Thursday, October 11, 2018

The Historic Dersch Homestead

An upper torso photograph of a man identified as Doctor Solomon Dodge Baker, M.D. (Public Domain)

Solomon Dodge Baker was a native of Washington County, Ohio, who was born on April 16, 1825, to Doctor Isaac Baker and his wife Suzanne (Morgan) Baker. Solomon was their eleventh child born to them. His parents had a total of thirteen children. His father relocated from Ohio with his family in 1827 to Bloomington, Iowa where they settled on one hundred and sixty acres of land. This is where Solomon was raised and he became well-educated on his path to become a physician, like his father was.

Solomon was attracted to California by the reports of the California Gold Rush which lured him west in 1850 from Bloomington, Iowa, at the age of twenty-five. His father’s family appears on the 1850 U.S. Census. Apparently, Solomon missed the enumeration of the 1850 U.S. Census upon his arrival in Shasta County, that year, since his district was already recorded. Baker took up squatter rights on a portion of a Mexican land grant which was located on the east side of the Sacramento River called the Rancho Buena De Briesgau. This is when Baker established a popular hotel and a stopping place on the Nobles Emigrant Trail at Bear Creek.

The Nobles Emigrant Trail was a well-traveled route for emigrants, and during that year he was elected as a Justice of the Peace. Baker is recorded on the 1852 California State Census working as a miner at the age of twenty-seven, his name appears as S.D. Baker. Baker marries Sarah Davison and their first child Nancy was born to them on a trip to Indiana in 1856. After the birth of their daughter, the Baker family returned to their Bear Creek property, where Baker purchased 62 ½ cents an acre of the Rancho Buena De Briesgau land grant. The Baker property consisted of 160 acres of land.

The 1860 U.S. Census records his occupation as a physician. Local residents affectionately called Solomon, “Doc” Baker. The above document claims that Baker was thirty-four years of age, while his wife Sarah is listed at age twenty-four, and their daughter Nancy is listed as age six. Then in 1861, Baker received a land patent for his Bear Creek property, and he decided to sell it.

A Bavarian immigrant by the name of George F. Dersch, was naturalized as an American citizen in the Shasta County District Court at Shasta on July 13, 1860; a year later he purchased the 160 acre Bear Creek property of Doctor Solomon D. Baker after learning that the property was for sell.

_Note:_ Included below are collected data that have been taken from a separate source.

-- ==== Sys2Proof/Machine/Tray.lean ====
section
/-! DEFINITION. The Tray Planner: geometry (R53 to R55), expected weights and permitted placements
(R56, R57), plan order, lowest-fit placement and put order (R58 to R62). -/

namespace Sys2Proof.Machine

/-- Number of cells (R53). -/
def TrayType.cells : TrayType → Nat
  | .large => 8
  | .medium => 4
  | .small => 2

/-- Cells of the lower layer, which come first; the rest are the upper layer (R53). -/
def TrayType.lower : TrayType → Nat
  | .large => 4
  | .medium => 2
  | .small => 1

/-- Cells of the chill pocket, which come first (R53). -/
def TrayType.pocket : TrayType → Nat
  | .large => 2
  | .medium => 1
  | .small => 1

/-- Net weight limit in grams (R44, R53). -/
def TrayType.limit : TrayType → Nat
  | .large => 9000
  | .medium => 5000
  | .small => 2500

/-- Cells a size class occupies (R54). -/
def SizeClass.length : SizeClass → Nat
  | .single => 1
  | .double => 2
  | .quad => 4

/-- A unit of a plan request (R58) with its expected weight (R56). -/
structure PlanUnit where
  unit : UnitNo
  line : Nat
  handling : Handling
  size : SizeClass
  weight : Int
  deriving DecidableEq, Repr

/-- Whether a unit is heavy (R56). -/
def PlanUnit.heavy (u : PlanUnit) : Bool := decide ((Config.heavyAbove : Int) < u.weight)

/-- Whether a start cell is aligned and its mask lies in the tray and in one layer (R54, R55). -/
def fitsLayer (t : TrayType) (z : SizeClass) (start : Nat) : Bool :=
  decide (start % z.length = 0) && (cellMask z start).all (fun c => decide (c < t.cells))
    && ((cellMask z start).all (fun c => decide (c < t.lower))
      || (cellMask z start).all (fun c => decide (t.lower ≤ c)))

/-- Whether a placement is permitted for a unit (R57). -/
def permitted (t : TrayType) (u : PlanUnit) (start : Nat) : Bool :=
  let mask := cellMask u.size start
  fitsLayer t u.size start
    && (match u.handling with
      | .chilled => mask.all (fun c => decide (c < t.pocket))
      | .fragile => mask.all (fun c => decide (t.lower ≤ c))
      | .ambient => true)
    && (!u.heavy || mask.all (fun c => decide (c < t.lower)))

/-- The group of a unit in plan order: CHILLED, FRAGILE, heavy AMBIENT, other AMBIENT (R60). -/
def PlanUnit.group (u : PlanUnit) : Nat :=
  match u.handling with
  | .chilled => 0
  | .fragile => 1
  | .ambient => if u.heavy then 2 else 3

/-- The size key of plan order: QUAD, DOUBLE, SINGLE (R60). -/
def SizeClass.rank : SizeClass → Nat
  | .quad => 0
  | .double => 1
  | .single => 2

/-- Plan order: group, size, line, unit number (R60). -/
def planBefore (x y : PlanUnit) : Bool :=
  if x.group ≠ y.group then decide (x.group < y.group)
  else if x.size.rank ≠ y.size.rank then decide (x.size.rank < y.size.rank)
  else if x.line ≠ y.line then decide (x.line < y.line)
  else decide (x.unit.toNat < y.unit.toNat)

/-- The lowest start cell a unit can take among the cells not occupied (R61). -/
def lowestFit (t : TrayType) (occupied : List Nat) (u : PlanUnit) : Option Nat :=
  (List.range 8).find? (fun c =>
    permitted t u c && (cellMask u.size c).all (fun x => !occupied.contains x))

/-- A unit with the start cell it took. -/
structure Fitted where
  unit : PlanUnit
  start : Nat
  deriving DecidableEq, Repr

/-- Why a plan fails (R59, R61). -/
inductive PlanFail where
  | weight (sum : Int)
  | place (unit : UnitNo)
  deriving DecidableEq, Repr

/-- Placement in plan order without going back (R61). -/
def placeAll (t : TrayType) : List Nat → List PlanUnit → Except PlanFail (List Fitted)
  | _, [] => .ok []
  | occupied, u :: us =>
    match lowestFit t occupied u with
    | none => .error (.place u.unit)
    | some c =>
      match placeAll t (cellMask u.size c ++ occupied) us with
      | .error e => .error e
      | .ok fs => .ok (⟨u, c⟩ :: fs)

/-- Put order: the lower layer in plan order, then the upper layer (R62). -/
def putOrder (t : TrayType) (fs : List Fitted) : List Fitted :=
  fs.filter (fun f => decide (f.start < t.lower)) ++ fs.filter (fun f => decide (t.lower ≤ f.start))

/-- The plan entries of units in put order, with put indexes from the given one on (R62). -/
def planEntries : Nat → List Fitted → List PlanEntry
  | _, [] => []
  | n, f :: fs => ⟨f.unit.unit, f.unit.line, f.unit.size, f.start, n⟩ :: planEntries (n + 1) fs

/-- TP's answer to a plan request: the weight check, then placement and put order (R58 to R62).
`fixedWeight` is the weight of the placed units and the pending unit, `occupied` their cells, and
`firstIndex` the first put index to give. -/
def planRequest (t : TrayType) (fixedWeight : Int) (occupied : List Nat) (firstIndex : Nat)
    (units : List PlanUnit) : Except PlanFail (List PlanEntry) :=
  let sum := fixedWeight + (units.map (·.weight)).sum
  if (t.limit : Int) < sum then .error (.weight sum)
  else match placeAll t occupied (sortBy planBefore units) with
    | .error e => .error e
    | .ok fs => .ok (planEntries firstIndex (putOrder t fs))

/-- The tray type of a build: its notice's (R53). Every build outside EMPTY has a notice with its
fields (R23, R124); without one the type is taken as LARGE. -/
def State.trayOf (s : State) (p : Pos) : TrayType :=
  match s.infoOf p with
  | some i => i.tray
  | none => .large

/-- The units to plan: those EARMARKED for the build (R58). -/
def State.unitsToPlan (s : State) (p : Pos) : List PlanUnit :=
  s.su.slots.filterMap (fun x => match x with
    | .occupied u (.earmarked q l) =>
      if q = p then some ⟨u.number, l, u.label.handling, u.label.size, u.label.weight⟩ else none
    | _ => none)

/-- The pending put's plan entry, made again from its put record; the new plan keeps it in front, which is
the model's choice (R58, R62; DESIGN CHOICE, log 53). -/
def State.pendingEntry (s : State) (p : Pos) : Option PlanEntry :=
  match s.put p with
  | some r => if r.kind = .put then some ⟨r.unit, r.line, r.size, r.start, r.index⟩ else none
  | none => none

/-- BE's plan request for a build, with its placed units and its pending unit fixed (R38, R43, R58). DESIGN
CHOICE (log 53): TP's answer has entries for the units to plan alone (R62), and with a put pending the plan BE
stores from it keeps that put's own entry in front of them until its put is confirmed (R41). -/
def State.plan (s : State) (p : Pos) : Except PlanFail (List PlanEntry) :=
  let content := (s.build p).content
  let cells := (content.map (fun x => cellMask x.unit.label.size x.start)).flatten
  let placed := (content.map (·.weight)).sum
  match s.put p, s.pendingEntry p with
  | some r, some e =>
    (planRequest (s.trayOf p) (placed + r.refWeight) (cellMask e.size e.start ++ cells)
      (content.length + 2) (s.unitsToPlan p)).map (e :: ·)
  | _, _ => planRequest (s.trayOf p) placed cells (content.length + 1) (s.unitsToPlan p)

end Sys2Proof.Machine
end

“Doc” Baker intended to relocate to some new property he had purchased in Shasta County, as my research shows, which is proven by a Declaration of Homestead dated March 27, 1862. The homestead property was described as the following, “the east half of the south east quarter of section No. 15 and the west half of the south west quarter of section No. 14, township 31 north range No. 2 east Mt. Diablo Meridian and containing 160 acres more.” In this document, Baker claimed that he intended to relocate there with his family. The section numbers on the above document are reversed, but I’m not positive if they were ever corrected. This new homestead was located about four miles north-east of Shingletown.

A search for an Abandonment of Homestead yielded zero results in my research to this property, it’s not known if one was produced or if he had sold the property to another party before relocating his family to Virginia City, Storey County, Nevada. In Storey County, Baker changed his profession and became a grocer. Solomon lived there the rest of his life with his family. After the birth of his daughter Nancy, his wife Sarah (Davison) Baker bore him four more children. Sarah (Davison) Baker died in Storey County, Nevada in 1878, and then Solomon remarried in 1879 to Margaret Passage. The Shasta County pioneer, Doctor Soloman Dodge Baker died in Storey County, Nevada on June 16, 1902.

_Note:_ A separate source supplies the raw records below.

-- ==== Sys2Proof/Machine/Removal.lean ====
section
/-! DEFINITION. Slots given and taken (R14, R15), and the start of puts and removals (R74, R75, R85). -/

namespace Sys2Proof.Machine

/-- The tolerance at a percentage of a weight: rounded up, at least 10 g (R74). -/
def tolerance (percent : Nat) (weight : Int) : Nat := max 10 ((weight.toNat * percent + 99) / 100)

/-- A stable reading with a tray on the platform, taken as a baseline (R75, R76, R85). -/
def State.baseline (s : State) (p : Pos) : Option Nat :=
  match s.stable p with
  | some r => if Config.trayMark ≤ r then some r else none
  | none => none

/-- The phase an operation starts in, by whether it has its baseline at once (R75). -/
def startPhase : Option Nat → Phase
  | some _ => .awaitMove
  | none => .awaitBase

/-- The put record of a put that starts (R74, R75). -/
def putRecord (u : UnitRec) (e : PlanEntry) (base : Option Nat) : PutRec :=
  { kind := .put, unit := u.number, line := e.line, pricing := u.label.pricing,
    refWeight := u.label.weight, size := e.size, start := e.start, index := e.index,
    expected := u.label.weight
    tolerance := match u.label.pricing with
      | .fixed => tolerance 5 u.label.weight
      | .byWeight => tolerance 10 u.label.weight
    phase := startPhase base, before := startPhase base, baseline := base, settledDelta := none,
    confirmMark := false, limitLeft := Config.putLimit, resuming := false, failed := false,
    expiries := [] }

/-- The put record of a removal that starts (R74, R85). -/
def removalRecord (pu : Purpose) (x : Placed) (base : Option Nat) : PutRec :=
  { kind := .removal pu, unit := x.unit.number, line := x.line, pricing := x.unit.label.pricing,
    refWeight := x.weight, size := x.unit.label.size, start := x.start, index := x.index,
    expected := -x.weight, tolerance := tolerance 5 x.weight, phase := startPhase base,
    before := startPhase base, baseline := base, settledDelta := none, confirmMark := false,
    limitLeft := 0, resuming := false, failed := false, expiries := [] }

/-- A removal starts, and the unit's cells turn RED (R85, R90). -/
def State.startRemoval (s : State) (p : Pos) (pu : Purpose) (x : Placed) : State :=
  (s.setPut p (some (removalRecord pu x (s.baseline p)))).showTray p

/-- The removal a position is waiting to start, by its build and hold (R49, R85, R119, R176): UNDO and
UNLOAD once a slot is reserved, CHILL while CHILL_EXPIRED is primary. DESIGN CHOICE (log 51): a build HELD with
saved state UNLOADING starts no UNLOAD removal, though a slot be given to its waiting request; it starts when
the build leaves HELD into UNLOADING. -/
def State.removalDue (s : State) (p : Pos) : Option (Purpose × Placed) :=
  match (s.build p).state with
  | .held => match s.hold p with
    | none => none
    | some h =>
      if h.resolving = .undo then
        if (s.su.reservedSlot p).isSome then (s.build p).lastPlaced.map (fun x => (.undo, x)) else none
      else if h.primary.cause = .chillExpired then
        match h.named with
        | [] => none
        | u :: _ =>
          ((s.build p).content.find? (fun x => decide (x.unit.number = u))).map (fun x => (.chill, x))
      else none
  | .unloading =>
    if (s.su.reservedSlot p).isSome then (s.build p).lastPlaced.map (fun x => (.unload, x)) else none
  | _ => none

/-- The removal due starts when the put record is idle and the bench is not STOPPED; a CHILL removal
sets resolving to CHILL (R85, R177). -/
def State.tryRemoval (s : State) (p : Pos) : State :=
  if s.hc.stopped || (s.put p).isSome then s
  else match s.removalDue p with
    | none => s
    | some (pu, x) =>
      let t := match pu, s.hold p with
        | .chill, some h => s.setHold p (some { h with resolving := .chill })
        | _, _ => s
      t.startRemoval p pu x

/-- The waiting requests, oldest first, are given the lowest empty slots, and their removals start (R14). -/
def State.giveTo : List Pos → State → State
  | [], s => s
  | p :: ps, s =>
    match s.su.lowestEmpty with
    | none => s
    | some i =>
      let t := (s.setSlot i (.reserved p))
      let u := t.setSu { t.su with requests := t.su.requests.filter (fun q => decide (q ≠ p)) }
      State.giveTo ps ((u.showShelf.showPositionLamp p).tryRemoval p)

/-- Empty slots go at once to the waiting requests (R14). -/
def State.giveSlots (s : State) : State := State.giveTo s.su.requests s

/-- A slot becomes empty, last emptied by a GRANT or not (R5, R19), and goes to a waiting request (R14).
DESIGN CHOICE (log 35): the AMBER of the latest intake scan is gone for good when its unit leaves the
slot; a unit that comes back to a slot does not show it again. -/
def State.emptySlot (s : State) (i : Nat) (grant : Option Seq) : State :=
  let t := s.setSlot i (.empty grant)
  (t.setSu { t.su with
    amberSlot := if t.su.amberSlot = some i then none else t.su.amberSlot }).showShelf.giveSlots

/-- BE asks for a slot: the lowest empty one is reserved, or the request waits (R14). -/
def State.requestSlot (s : State) (p : Pos) : State :=
  if (s.su.reservedSlot p).isSome || s.su.requests.contains p then s
  else match s.su.lowestEmpty with
    | some i => (s.setSlot i (.reserved p)).showShelf
    | none => (s.setSu { s.su with requests := s.su.requests ++ [p] }).showPositionLamp p

/-- A position's slot request is withdrawn and its reservation released (R14). -/
def State.releaseSlot (s : State) (p : Pos) : State :=
  let t := s.setSu { s.su with requests := s.su.requests.filter (fun q => decide (q ≠ p)) }
  match t.su.reservedSlot p with
  | some i => t.emptySlot i none
  | none => t

end Sys2Proof.Machine
end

George Dersch intended to farm the (Old) “Doc” Baker place on Bear Creek and he began growing crops. The soil on the property was well cultivated. George Dersch and his wife Anna Maria (Kemmelmier) Dersch had two children Frederick Dersch and Anna Dersch. George’s younger brother Frederick Dersch also lived with them and he was partially blind.

Above: The Dersch homestead on Bear Creek. Date unknown. Courtesy of Shasta Historical Society.

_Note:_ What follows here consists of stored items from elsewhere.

/-- The band of a value is the range of whole numbers between V × (100 − d) / 100 and V × (100 + u) / 100,
with percentages above 50 used as 50. A unit is an acceptable substitute for a line exactly when the line's
rule is FAMILY and its family is the line's, or CLASS and its handling class is the line's ordered class,
and its estimate lies in the band of the line's value with the notice's percentages: the label's value, or
for a WEIGHT unit its rate at the label weight, rounded in the mode in force and at most 999,999. -/
def Obligations.BandIsExactRange : Prop :=
  (∀ v d u n : Nat,
    ((bandLow v d ≤ n ∧ n ≤ bandHigh v u) ↔
      (v * (100 - min d 50) ≤ 100 * n ∧ 100 * n ≤ v * (100 + min u 50))))
  ∧ ∀ (s : State) (r : LineRef) (u : UnitRec) (l : LineRec) (i : NoticeInfo) (n : Nat),
    s.line? r = some l → s.infoOf r.p = some i →
    n = (match u.label.pricing with
      | .fixed => u.label.value
      | .byWeight => if u.label.value = 0 ∨ u.label.weight = 0 then 0 else
          min 999999 (roundValue s.jc.setup.mode (u.label.value * u.label.weight / 1000)
            (u.label.value * u.label.weight % 1000))) →
    (s.acceptable r u = true ↔
      ((l.item.rule = .family ∧ u.label.code.family = l.item.code.family)
        ∨ (l.item.rule = .cls ∧ l.orderedClass = some u.label.handling))
      ∧ l.item.value * (100 - min i.down 50) ≤ 100 * n ∧ 100 * n ≤ l.item.value * (100 + min i.up 50))

/-- A plan that is found gives every unit a permitted placement, on cells that no other placed or
planned unit takes; a unit with no permitted placement in the tray makes every plan that has it fail.
A placement is permitted exactly when its start cell is aligned, its cells are one run in one layer of the tray,
in the chill pocket for a CHILLED unit, in the upper layer for a FRAGILE one, and in the lower layer for one
above 1,500 g (`TrayType.table`). A request whose weight is above the limit fails with the sum, and no other
does so. Any other takes the units in plan order (group, size, line, number: `PlanUnit.keys`) and gives each the
lowest start cell whose cells are all free and which is permitted; the first unit that has none fails the request
with its number. The plan holds an entry for each unit with its line, size and start cell, those of the lower
layer first and each layer in plan order, with put indexes from the first on. A build plans the units EARMARKED
for it with their label weights, around the measured weights and cells of its placed units, with put indexes from
the number of placed units plus one; and with a put pending around that unit too, from plus two, its own entry
kept in front (the model's choice, log 53). -/
def Obligations.PlanPlacesPermitted : Prop :=
  (∀ (t : TrayType) (occupied : List Nat) (us : List PlanUnit) (fs : List Fitted),
    placeAll t occupied us = .ok fs →
    fs.map (·.unit) = us
    ∧ (∀ f ∈ fs, permitted t f.unit f.start = true)
    ∧ (∀ f ∈ fs, ∀ c ∈ cellMask f.unit.size f.start, c ∉ occupied)
    ∧ fs.Pairwise (fun f g => ∀ c ∈ cellMask f.unit.size f.start, c ∉ cellMask g.unit.size g.start))
  ∧ (∀ (t : TrayType) (w : Int) (occupied : List Nat) (n : Nat) (us : List PlanUnit) (u : PlanUnit),
    u ∈ us → (∀ c, permitted t u c = false) →
    ∃ e, planRequest t w occupied n us = .error e)
  ∧ (∀ (t : TrayType) (u : PlanUnit) (c cells lower pocket limit n : Nat),
    t.table = (cells, lower, pocket, limit) →
    n = (match u.size with | .single => 1 | .double => 2 | .quad => 4) →
    t.limit = limit ∧ cellMask u.size c = List.range' c n
    ∧ (permitted t u c = true ↔ c % n = 0 ∧ c + n ≤ cells ∧ (c + n ≤ lower ∨ lower ≤ c)
        ∧ (u.handling = .chilled → c + n ≤ pocket) ∧ (u.handling = .fragile → lower ≤ c)
        ∧ (1500 < u.weight → c + n ≤ lower)))
  ∧ (∀ (t : TrayType) (occupied : List Nat) (us : List PlanUnit),
    (∀ xs f ys, placeAll t occupied us = .ok (xs ++ f :: ys) → ∀ c, c < f.start →
      permitted t f.unit c = true → ∃ x ∈ cellMask f.unit.size c,
        x ∈ occupied ∨ ∃ g ∈ xs, x ∈ cellMask g.unit.size g.start)
    ∧ (∀ e, placeAll t occupied us = .error e → ∃ xs u ys fs, us = xs ++ u :: ys ∧ e = .place u.unit
      ∧ placeAll t occupied xs = .ok fs ∧ ∀ c, permitted t u c = true → ∃ x ∈ cellMask u.size c,
        x ∈ occupied ∨ ∃ g ∈ fs, x ∈ cellMask g.unit.size g.start))
  ∧ (∀ (t : TrayType) (w sum : Int) (occupied : List Nat) (k cells lower pocket limit : Nat)
      (us vs : List PlanUnit), t.table = (cells, lower, pocket, limit) → sum = w + (us.map (·.weight)).sum →
    (limit < sum → planRequest t w occupied k us = .error (.weight sum))
    ∧ (sum ≤ limit → us.Perm vs → vs.Pairwise (fun x y => x.keys < y.keys) →
      (∀ e, placeAll t occupied vs = .error e → planRequest t w occupied k us = .error e)
      ∧ ∀ fs, placeAll t occupied vs = .ok fs → ∃ es, planRequest t w occupied k us = .ok es
        ∧ es.map (fun e => (e.unit, e.line, e.size, e.start))
          = (fs.filter (fun f => decide (f.start < lower)) ++ fs.filter (fun f => decide (lower ≤ f.start))).map
              (fun f => (f.unit.unit, f.unit.line, f.unit.size, f.start))
        ∧ es.map (·.index) = List.range' k fs.length))
  ∧ (∀ (p : Pos) (w : Int) (cells : List Nat) (i : NoticeInfo) (s : State), s.infoOf p = some i →
    w = ((s.build p).content.map (·.weight)).sum →
    cells = ((s.build p).content.map (fun x => cellMask x.unit.label.size x.start)).flatten →
    (∀ v, v ∈ s.unitsToPlan p ↔ ∃ j u l, s.su.slot j = .occupied u (.earmarked p l)
      ∧ v = ⟨u.number, l, u.label.handling, u.label.size, u.label.weight⟩)
    ∧ (s.putPending p = false → s.plan p
        = planRequest i.tray w cells ((s.build p).content.length + 1) (s.unitsToPlan p))
    ∧ (∀ r, s.put p = some r → r.kind = .put → s.plan p
        = (planRequest i.tray (w + r.refWeight) (cellMask r.size r.start ++ cells)
            ((s.build p).content.length + 2) (s.unitsToPlan p)).map
              (⟨r.unit, r.line, r.size, r.start, r.index⟩ :: ·)))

The Dersch homestead was raided by Native Americans on Saturday, January 31, 1863, as the Indians stole their cattle, horses, harnesses, clothing and other provisions they owned. The Dersch family was not at home when the raid was made. There were no explanation given to the family as to why their home was attacked. The Dersch family was gone from their residence when the raid was carried out, but it would not be the last one on the Dersch property. Eventually, the Indians became hostile towards other settlers in Shasta County as the following events transpired in September of 1864…

On September 9th, tragedy struck the residence of Arkansas Jones when his wife Helenor M. Jones was murdered by Indians during a raid. Their home was located four miles from Copper City, on the Copper City road. The Jones' were personal friends of the David Graves family who lived in Copper City, and their eight year old daughter was visiting them that day.

Around 10:00 a.m., Helenor began complaining of a head ache and she went to lie down on her bed, leaving the girl alone. All of a sudden, six or eight hostile Indians broke into their house. The Indians found her inside her home lying down in bed, and with no remorse, they shot three or four arrows which punctured into her body and left deep wounds. The hostile Indians then shot her with a pistol, and she was also beaten with a club. All of this transpired while her husband was out hunting at the time of her murder. The Graves daughter escaped the property and found a hide out. She survived the attack.

Another tragedy occurred on September 10th, on Cow Creek eight miles from Millville at the ranch of William L. Allen. His wife Catherine Allen and two of their young children were brutally murdered by Indians. Catherine sustained injuries from a bullet which was discharged from a rifle which caused her death, and after she died her throat had been slashed with a knife. Two of their children were brutally clubbed to death, and a third child sustained the same type of beating. However, the third child survived the cruel attack.

While the atrocities garnered media attention, local residents lived in fear of the Indians, and they eventually requested military assistance from Fort Reading. The commanding officers of the military fort denied them military assistance because they were not given military orders to assist the settlers at that time. After that, Shasta County residents established volunteer groups to exterminate the Indians. These groups were organized in Millville and Copper City. These volunteer groups killed countless Indians who were not involved in the two massacres, and the death toll of the Native Americans climbed.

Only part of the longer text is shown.